*** GIVEN ENTRIES ***
-- ==== Sys2Proof/Laws/Frame.lean ====
section
/-! SUPPORT. What each shared operation can change, said once: the state after it is the state before it with the
fields named replaced. -/

namespace Sys2Proof.Machine

set_option Elab.async false

variable (s : State)

/-! ## Control-link commands -/

theorem reply_frame (m : Master) (st : Status) (r : List Byte) : ∃ k, reply m st r s = { s with links := k } :=
  ⟨_, rfl⟩

/-- Everything R161 lets a command do before its own part. -/
theorem takeCommand_cases (m : Master) (x : Args) (own : List Byte → State) :
    takeCommand m x s own = reply m .badLength [] s ∨
    (takeCommand m x s own = reply m .busy [] s ∧ s.ready = false) ∨
    ∃ bytes, x = .taken bytes ∧ bytes.length ≤ 64 ∧ s.ready = true ∧ takeCommand m x s own = own bytes := by
  cases x with
  | overlong n => exact .inl rfl
  | taken bytes =>
    simp only [takeCommand]
    split
    · exact .inl rfl
    · split
      · rename_i h; exact .inr (.inl ⟨rfl, h⟩)
      · rename_i h1 h2
        exact .inr (.inr ⟨bytes, rfl, by simpa [Config.maxArgs] using h1, by simpa using h2, rfl⟩)

/-- Everything R161 lets a command with `n` argument bytes do before its own part. -/
theorem takeFixed_cases (m : Master) (n : Nat) (x : Args) (own : List Byte → State) :
    takeFixed m n x s own = reply m .badLength [] s ∨
    (takeFixed m n x s own = reply m .busy [] s ∧ s.ready = false) ∨
    ∃ bytes, x = .taken bytes ∧ bytes.length = n ∧ s.ready = true ∧ takeFixed m n x s own = own bytes := by
  unfold takeFixed
  obtain h | h | ⟨bytes, hx, -, hr, h⟩ := takeCommand_cases s m x fun bytes =>
    if bytes.length ≠ n then reply m .badLength [] s else own bytes
  · exact .inl h
  · exact .inr (.inl h)
  · by_cases hl : bytes.length = n
    · exact .inr (.inr ⟨bytes, hx, hl, hr, by rw [h, if_neg (by simp [hl])]⟩)
    · exact .inl (by rw [h, if_pos hl])

/-- A command whose arguments have its length, while the part is ready, runs its own part. -/
theorem takeFixed_own (m : Master) {n : Nat} {bytes : List Byte} (own : List Byte → State) (hl : bytes.length = n)
    (hn : n ≤ 64) (hr : s.ready = true) : takeFixed m n (.taken bytes) s own = own bytes := by
  simp only [takeFixed, takeCommand, Config.maxArgs]
  rw [if_neg (by omega), if_neg (by simp [hr]), if_neg (by simp [hl])]

/-! ## Offers, delivery, the alert unit -/

theorem offerBay_frame (m : Master) (f : Frame) : ∃ b k, offerBay m f s = { s with bays := b, links := k } := by
  unfold offerBay
  split <;> exact ⟨_, _, rfl⟩

theorem offerLocal_frame (m : Master) (f : Frame) : ∃ b k, offerLocal m f s = { s with bays := b, links := k } := by
  obtain ⟨b, k, h⟩ := offerBay_frame s m f
  unfold offerLocal
  rw [h]
  split <;> exact ⟨_, _, rfl⟩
*** End of GIVEN ENTRIES ***
» GOAL OF THE EXERCISE
Can you restate every record above word for word?

» OUTPUT OF THE EXERCISE
-- ==== Sys2Proof/Laws/Frame.lean ====
section
/-! SUPPORT. What each shared operation can change, said once: the state after it is the state before it with the
fields named replaced. -/

namespace Sys2Proof.Machine

set_option Elab.async false

variable (s : State)

/-! ## Control-link commands -/

theorem reply_frame (m : Master) (st : Status) (r : List Byte) : ∃ k, reply m st r s = { s with links := k } :=
  ⟨_, rfl⟩

/-- Everything R161 lets a command do before its own part. -/
theorem takeCommand_cases (m : Master) (x : Args) (own : List Byte → State) :
    takeCommand m x s own = reply m .badLength [] s ∨
    (takeCommand m x s own = reply m .busy [] s ∧ s.ready = false) ∨
    ∃ bytes, x = .taken bytes ∧ bytes.length ≤ 64 ∧ s.ready = true ∧ takeCommand m x s own = own bytes := by
  cases x with
  | overlong n => exact .inl rfl
  | taken bytes =>
    simp only [takeCommand]
    split
    · exact .inl rfl
    · split
      · rename_i h; exact .inr (.inl ⟨rfl, h⟩)
      · rename_i h1 h2
        exact .inr (.inr ⟨bytes, rfl, by simpa [Config.maxArgs] using h1, by simpa using h2, rfl⟩)

/-- Everything R161 lets a command with `n` argument bytes do before its own part. -/
theorem takeFixed_cases (m : Master) (n : Nat) (x : Args) (own : List Byte → State) :
    takeFixed m n x s own = reply m .badLength [] s ∨
    (takeFixed m n x s own = reply m .busy [] s ∧ s.ready = false) ∨
    ∃ bytes, x = .taken bytes ∧ bytes.length = n ∧ s.ready = true ∧ takeFixed m n x s own = own bytes := by
  unfold takeFixed
  obtain h | h | ⟨bytes, hx, -, hr, h⟩ := takeCommand_cases s m x fun bytes =>
    if bytes.length ≠ n then reply m .badLength [] s else own bytes
  · exact .inl h
  · exact .inr (.inl h)
  · by_cases hl : bytes.length = n
    · exact .inr (.inr ⟨bytes, hx, hl, hr, by rw [h, if_neg (by simp [hl])]⟩)
    · exact .inl (by rw [h, if_pos hl])

/-- A command whose arguments have its length, while the part is ready, runs its own part. -/
theorem takeFixed_own (m : Master) {n : Nat} {bytes : List Byte} (own : List Byte → State) (hl : bytes.length = n)
    (hn : n ≤ 64) (hr : s.ready = true) : takeFixed m n (.taken bytes) s own = own bytes := by
  simp only [takeFixed, takeCommand, Config.maxArgs]
  rw [if_neg (by omega), if_neg (by simp [hr]), if_neg (by simp [hl])]

/-! ## Offers, delivery, the alert unit -/

theorem offerBay_frame (m : Master) (f : Frame) : ∃ b k, offerBay m f s = { s with bays := b, links := k } := by
  unfold offerBay
  split <;> exact ⟨_, _, rfl⟩

theorem offerLocal_frame (m : Master) (f : Frame) : ∃ b k, offerLocal m f s = { s with bays := b, links := k } := by
  obtain ⟨b, k, h⟩ := offerBay_frame s m f
  unfold offerLocal
  rw [h]
  split <;> exact ⟨_, _, rfl⟩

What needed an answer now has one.